____ Data
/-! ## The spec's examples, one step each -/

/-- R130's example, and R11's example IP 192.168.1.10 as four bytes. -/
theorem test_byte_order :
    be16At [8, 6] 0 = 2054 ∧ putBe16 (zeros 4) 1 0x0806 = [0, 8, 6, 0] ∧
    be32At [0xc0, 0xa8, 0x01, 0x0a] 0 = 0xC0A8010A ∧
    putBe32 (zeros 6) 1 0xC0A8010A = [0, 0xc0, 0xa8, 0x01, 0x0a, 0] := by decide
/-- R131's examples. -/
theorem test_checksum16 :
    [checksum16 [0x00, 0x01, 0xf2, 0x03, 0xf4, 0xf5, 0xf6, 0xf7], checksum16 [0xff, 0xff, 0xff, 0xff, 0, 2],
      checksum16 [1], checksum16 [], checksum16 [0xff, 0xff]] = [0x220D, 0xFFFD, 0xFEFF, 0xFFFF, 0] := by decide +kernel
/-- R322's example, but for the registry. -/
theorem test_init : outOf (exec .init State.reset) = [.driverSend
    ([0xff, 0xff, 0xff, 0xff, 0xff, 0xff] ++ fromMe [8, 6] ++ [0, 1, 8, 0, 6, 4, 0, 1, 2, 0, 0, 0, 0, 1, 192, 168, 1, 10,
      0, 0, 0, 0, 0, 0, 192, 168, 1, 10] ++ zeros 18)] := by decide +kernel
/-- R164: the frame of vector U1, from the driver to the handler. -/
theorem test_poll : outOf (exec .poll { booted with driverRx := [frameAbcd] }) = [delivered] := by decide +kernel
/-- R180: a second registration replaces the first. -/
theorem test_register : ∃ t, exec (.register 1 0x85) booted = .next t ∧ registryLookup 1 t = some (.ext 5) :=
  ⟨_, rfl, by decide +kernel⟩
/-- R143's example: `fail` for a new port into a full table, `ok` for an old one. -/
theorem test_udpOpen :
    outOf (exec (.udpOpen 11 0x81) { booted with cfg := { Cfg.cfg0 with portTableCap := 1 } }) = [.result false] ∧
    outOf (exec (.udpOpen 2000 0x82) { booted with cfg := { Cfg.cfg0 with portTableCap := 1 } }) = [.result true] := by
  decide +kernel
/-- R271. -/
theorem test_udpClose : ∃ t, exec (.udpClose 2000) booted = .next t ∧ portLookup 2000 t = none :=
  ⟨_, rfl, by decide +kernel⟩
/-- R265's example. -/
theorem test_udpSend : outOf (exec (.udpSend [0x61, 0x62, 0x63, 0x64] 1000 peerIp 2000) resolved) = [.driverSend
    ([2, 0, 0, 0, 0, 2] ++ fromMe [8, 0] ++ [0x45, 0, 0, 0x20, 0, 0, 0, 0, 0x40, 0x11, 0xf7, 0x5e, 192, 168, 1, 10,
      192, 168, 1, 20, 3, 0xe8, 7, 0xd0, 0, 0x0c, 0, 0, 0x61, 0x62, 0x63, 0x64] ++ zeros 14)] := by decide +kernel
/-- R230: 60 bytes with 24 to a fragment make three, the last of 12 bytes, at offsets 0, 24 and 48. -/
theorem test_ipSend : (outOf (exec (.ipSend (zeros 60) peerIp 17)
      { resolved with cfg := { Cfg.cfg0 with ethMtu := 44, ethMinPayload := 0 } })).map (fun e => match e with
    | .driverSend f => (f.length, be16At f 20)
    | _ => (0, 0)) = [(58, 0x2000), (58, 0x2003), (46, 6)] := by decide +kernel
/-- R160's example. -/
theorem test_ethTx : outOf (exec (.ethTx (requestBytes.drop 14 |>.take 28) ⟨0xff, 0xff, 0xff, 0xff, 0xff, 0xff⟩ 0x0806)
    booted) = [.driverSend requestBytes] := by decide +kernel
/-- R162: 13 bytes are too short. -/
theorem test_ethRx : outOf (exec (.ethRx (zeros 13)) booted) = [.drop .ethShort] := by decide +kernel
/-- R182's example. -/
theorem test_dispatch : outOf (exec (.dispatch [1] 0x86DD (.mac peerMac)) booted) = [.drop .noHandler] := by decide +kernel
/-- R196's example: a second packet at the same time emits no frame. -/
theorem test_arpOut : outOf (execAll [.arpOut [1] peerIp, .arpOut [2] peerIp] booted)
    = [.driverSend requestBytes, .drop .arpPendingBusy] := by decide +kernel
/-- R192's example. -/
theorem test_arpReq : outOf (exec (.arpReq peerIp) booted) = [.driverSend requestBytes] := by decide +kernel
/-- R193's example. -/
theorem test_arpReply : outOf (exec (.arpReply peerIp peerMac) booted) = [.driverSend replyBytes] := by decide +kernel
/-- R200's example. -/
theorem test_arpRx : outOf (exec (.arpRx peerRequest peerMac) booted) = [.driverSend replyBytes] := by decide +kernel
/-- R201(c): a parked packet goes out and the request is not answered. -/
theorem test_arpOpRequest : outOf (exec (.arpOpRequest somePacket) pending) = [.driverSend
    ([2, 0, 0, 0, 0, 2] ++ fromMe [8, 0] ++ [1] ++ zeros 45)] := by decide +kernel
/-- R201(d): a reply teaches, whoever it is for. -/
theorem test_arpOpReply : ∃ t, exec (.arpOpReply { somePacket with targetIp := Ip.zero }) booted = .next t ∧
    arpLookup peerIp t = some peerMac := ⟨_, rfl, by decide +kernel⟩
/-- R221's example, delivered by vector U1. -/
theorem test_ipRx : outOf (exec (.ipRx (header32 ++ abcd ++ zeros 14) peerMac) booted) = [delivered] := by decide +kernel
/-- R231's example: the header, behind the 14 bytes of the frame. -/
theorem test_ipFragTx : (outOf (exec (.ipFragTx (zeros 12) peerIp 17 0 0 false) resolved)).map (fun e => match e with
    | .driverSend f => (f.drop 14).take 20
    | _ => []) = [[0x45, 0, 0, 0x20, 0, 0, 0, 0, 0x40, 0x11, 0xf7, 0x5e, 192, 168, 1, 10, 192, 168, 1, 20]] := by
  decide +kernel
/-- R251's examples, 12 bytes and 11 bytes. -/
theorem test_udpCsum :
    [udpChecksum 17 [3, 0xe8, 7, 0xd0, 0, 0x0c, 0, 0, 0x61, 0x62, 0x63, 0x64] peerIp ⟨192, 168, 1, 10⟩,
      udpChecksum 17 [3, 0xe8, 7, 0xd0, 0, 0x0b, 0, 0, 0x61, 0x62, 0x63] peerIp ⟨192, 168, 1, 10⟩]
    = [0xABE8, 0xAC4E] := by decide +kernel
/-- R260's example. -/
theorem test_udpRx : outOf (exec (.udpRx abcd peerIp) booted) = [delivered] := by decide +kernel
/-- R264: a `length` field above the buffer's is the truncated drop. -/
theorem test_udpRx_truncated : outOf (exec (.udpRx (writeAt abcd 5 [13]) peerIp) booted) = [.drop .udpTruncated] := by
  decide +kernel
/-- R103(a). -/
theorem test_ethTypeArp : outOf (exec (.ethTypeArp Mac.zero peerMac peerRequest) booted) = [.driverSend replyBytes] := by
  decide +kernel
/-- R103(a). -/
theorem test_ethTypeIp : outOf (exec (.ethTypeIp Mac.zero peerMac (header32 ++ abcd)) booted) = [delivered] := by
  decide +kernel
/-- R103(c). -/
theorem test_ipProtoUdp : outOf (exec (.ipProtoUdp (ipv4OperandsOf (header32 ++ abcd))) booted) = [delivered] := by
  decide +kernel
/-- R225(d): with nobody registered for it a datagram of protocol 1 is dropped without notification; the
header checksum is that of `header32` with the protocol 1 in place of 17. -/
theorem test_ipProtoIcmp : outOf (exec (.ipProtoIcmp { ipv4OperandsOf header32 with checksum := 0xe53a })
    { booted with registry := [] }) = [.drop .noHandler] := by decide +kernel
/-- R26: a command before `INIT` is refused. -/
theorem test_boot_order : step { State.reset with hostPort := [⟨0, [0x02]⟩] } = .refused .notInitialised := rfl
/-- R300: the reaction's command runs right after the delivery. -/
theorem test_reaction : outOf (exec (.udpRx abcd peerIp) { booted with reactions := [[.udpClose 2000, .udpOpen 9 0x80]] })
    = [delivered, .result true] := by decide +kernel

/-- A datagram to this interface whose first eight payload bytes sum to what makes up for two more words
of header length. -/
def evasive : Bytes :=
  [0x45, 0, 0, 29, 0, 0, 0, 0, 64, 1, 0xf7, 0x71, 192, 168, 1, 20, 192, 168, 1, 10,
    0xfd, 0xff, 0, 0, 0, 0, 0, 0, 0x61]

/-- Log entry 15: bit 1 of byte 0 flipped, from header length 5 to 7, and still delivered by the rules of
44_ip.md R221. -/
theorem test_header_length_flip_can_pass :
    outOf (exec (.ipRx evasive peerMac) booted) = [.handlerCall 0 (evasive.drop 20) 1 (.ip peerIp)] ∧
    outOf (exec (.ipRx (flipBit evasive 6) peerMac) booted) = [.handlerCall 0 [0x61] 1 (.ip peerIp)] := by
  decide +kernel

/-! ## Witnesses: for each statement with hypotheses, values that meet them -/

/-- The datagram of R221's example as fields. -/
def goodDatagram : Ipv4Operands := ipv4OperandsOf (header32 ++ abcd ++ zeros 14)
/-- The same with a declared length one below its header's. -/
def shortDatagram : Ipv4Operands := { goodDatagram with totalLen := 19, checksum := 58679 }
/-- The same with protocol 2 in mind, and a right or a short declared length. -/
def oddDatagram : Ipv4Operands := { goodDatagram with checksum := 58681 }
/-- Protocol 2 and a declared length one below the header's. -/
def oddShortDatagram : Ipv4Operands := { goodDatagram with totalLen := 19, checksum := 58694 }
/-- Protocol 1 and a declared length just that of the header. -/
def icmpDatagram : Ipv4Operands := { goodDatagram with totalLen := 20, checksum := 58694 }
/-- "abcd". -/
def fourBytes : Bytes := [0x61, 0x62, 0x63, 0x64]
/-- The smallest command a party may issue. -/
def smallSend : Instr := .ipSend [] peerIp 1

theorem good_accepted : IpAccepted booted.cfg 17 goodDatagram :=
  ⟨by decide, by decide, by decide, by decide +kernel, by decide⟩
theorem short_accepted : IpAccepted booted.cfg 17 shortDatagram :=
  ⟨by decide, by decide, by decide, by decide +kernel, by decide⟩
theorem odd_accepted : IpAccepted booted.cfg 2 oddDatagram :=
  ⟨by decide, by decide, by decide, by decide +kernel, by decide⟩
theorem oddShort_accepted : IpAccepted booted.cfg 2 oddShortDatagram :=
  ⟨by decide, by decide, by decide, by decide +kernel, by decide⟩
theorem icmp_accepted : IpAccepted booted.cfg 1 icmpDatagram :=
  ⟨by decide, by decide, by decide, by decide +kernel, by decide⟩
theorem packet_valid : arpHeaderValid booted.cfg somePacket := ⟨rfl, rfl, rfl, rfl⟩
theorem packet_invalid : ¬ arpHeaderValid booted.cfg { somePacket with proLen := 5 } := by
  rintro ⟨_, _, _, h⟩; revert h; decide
________
____ Data
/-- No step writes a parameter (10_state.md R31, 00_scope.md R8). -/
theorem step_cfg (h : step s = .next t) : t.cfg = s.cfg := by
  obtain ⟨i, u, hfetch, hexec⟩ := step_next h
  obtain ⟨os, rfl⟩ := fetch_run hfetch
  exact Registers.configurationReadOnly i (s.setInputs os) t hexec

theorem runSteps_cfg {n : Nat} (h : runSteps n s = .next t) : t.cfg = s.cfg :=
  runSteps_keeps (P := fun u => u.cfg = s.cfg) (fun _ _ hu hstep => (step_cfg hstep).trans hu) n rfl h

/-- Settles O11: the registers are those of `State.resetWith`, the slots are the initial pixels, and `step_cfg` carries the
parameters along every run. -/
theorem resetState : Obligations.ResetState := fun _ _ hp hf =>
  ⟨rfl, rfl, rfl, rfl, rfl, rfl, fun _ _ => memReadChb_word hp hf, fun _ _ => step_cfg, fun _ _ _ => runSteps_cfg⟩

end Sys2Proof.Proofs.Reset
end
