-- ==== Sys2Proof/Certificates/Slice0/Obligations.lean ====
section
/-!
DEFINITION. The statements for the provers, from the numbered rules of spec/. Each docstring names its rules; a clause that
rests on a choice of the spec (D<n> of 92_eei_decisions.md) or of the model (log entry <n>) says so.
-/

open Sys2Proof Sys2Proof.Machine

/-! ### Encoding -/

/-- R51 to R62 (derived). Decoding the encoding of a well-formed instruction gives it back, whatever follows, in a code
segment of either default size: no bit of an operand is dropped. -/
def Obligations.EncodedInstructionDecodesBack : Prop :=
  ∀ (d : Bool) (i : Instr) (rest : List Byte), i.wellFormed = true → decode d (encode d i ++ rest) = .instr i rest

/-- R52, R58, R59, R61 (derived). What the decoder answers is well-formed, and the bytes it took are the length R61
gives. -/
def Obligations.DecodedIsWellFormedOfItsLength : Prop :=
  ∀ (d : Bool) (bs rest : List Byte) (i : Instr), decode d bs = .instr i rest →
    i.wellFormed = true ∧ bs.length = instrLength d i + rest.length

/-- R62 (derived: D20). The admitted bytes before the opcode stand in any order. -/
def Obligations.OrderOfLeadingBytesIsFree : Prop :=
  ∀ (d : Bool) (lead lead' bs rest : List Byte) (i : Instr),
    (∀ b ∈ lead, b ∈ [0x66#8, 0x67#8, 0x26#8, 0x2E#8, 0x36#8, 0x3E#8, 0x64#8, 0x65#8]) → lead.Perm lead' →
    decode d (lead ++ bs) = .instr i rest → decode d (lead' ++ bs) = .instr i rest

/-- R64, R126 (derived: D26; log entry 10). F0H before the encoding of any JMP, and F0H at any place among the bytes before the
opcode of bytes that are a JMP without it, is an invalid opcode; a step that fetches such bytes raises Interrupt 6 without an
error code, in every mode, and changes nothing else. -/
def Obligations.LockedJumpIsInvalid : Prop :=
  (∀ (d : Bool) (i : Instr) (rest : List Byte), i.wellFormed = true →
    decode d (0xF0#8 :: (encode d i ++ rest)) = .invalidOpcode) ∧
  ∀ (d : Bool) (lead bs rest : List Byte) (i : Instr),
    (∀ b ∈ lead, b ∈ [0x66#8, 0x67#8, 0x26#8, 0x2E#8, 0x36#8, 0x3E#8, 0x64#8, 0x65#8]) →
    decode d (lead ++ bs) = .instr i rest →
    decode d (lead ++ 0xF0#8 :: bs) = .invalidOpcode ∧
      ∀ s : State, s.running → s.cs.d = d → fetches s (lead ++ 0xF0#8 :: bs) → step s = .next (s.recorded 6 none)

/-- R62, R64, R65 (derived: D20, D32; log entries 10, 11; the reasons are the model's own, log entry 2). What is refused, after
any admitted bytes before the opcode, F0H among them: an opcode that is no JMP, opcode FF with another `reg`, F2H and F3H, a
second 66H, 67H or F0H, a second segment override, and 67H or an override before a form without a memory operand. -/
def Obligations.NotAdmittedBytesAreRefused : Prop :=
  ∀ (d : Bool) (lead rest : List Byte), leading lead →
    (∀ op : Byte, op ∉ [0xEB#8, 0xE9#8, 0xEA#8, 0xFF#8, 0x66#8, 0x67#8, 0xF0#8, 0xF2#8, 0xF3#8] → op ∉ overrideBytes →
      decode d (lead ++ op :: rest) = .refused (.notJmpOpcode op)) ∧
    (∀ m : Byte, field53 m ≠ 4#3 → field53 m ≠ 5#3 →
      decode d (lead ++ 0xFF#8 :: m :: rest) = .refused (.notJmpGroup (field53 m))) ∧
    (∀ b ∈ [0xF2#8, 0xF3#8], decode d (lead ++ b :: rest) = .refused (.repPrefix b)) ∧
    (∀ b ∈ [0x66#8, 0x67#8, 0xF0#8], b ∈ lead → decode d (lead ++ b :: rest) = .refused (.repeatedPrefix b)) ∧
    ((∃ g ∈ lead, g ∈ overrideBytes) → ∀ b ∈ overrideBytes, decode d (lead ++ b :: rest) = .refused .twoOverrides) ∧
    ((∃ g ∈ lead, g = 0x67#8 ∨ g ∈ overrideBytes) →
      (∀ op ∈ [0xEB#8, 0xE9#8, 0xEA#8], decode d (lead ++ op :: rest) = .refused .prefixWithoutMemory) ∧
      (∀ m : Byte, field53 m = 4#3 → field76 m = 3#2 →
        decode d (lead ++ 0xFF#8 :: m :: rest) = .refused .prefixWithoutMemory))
________
● **Task directions**:
State only the count of lines above that hold the string "obtain".

● **Answer box**:
2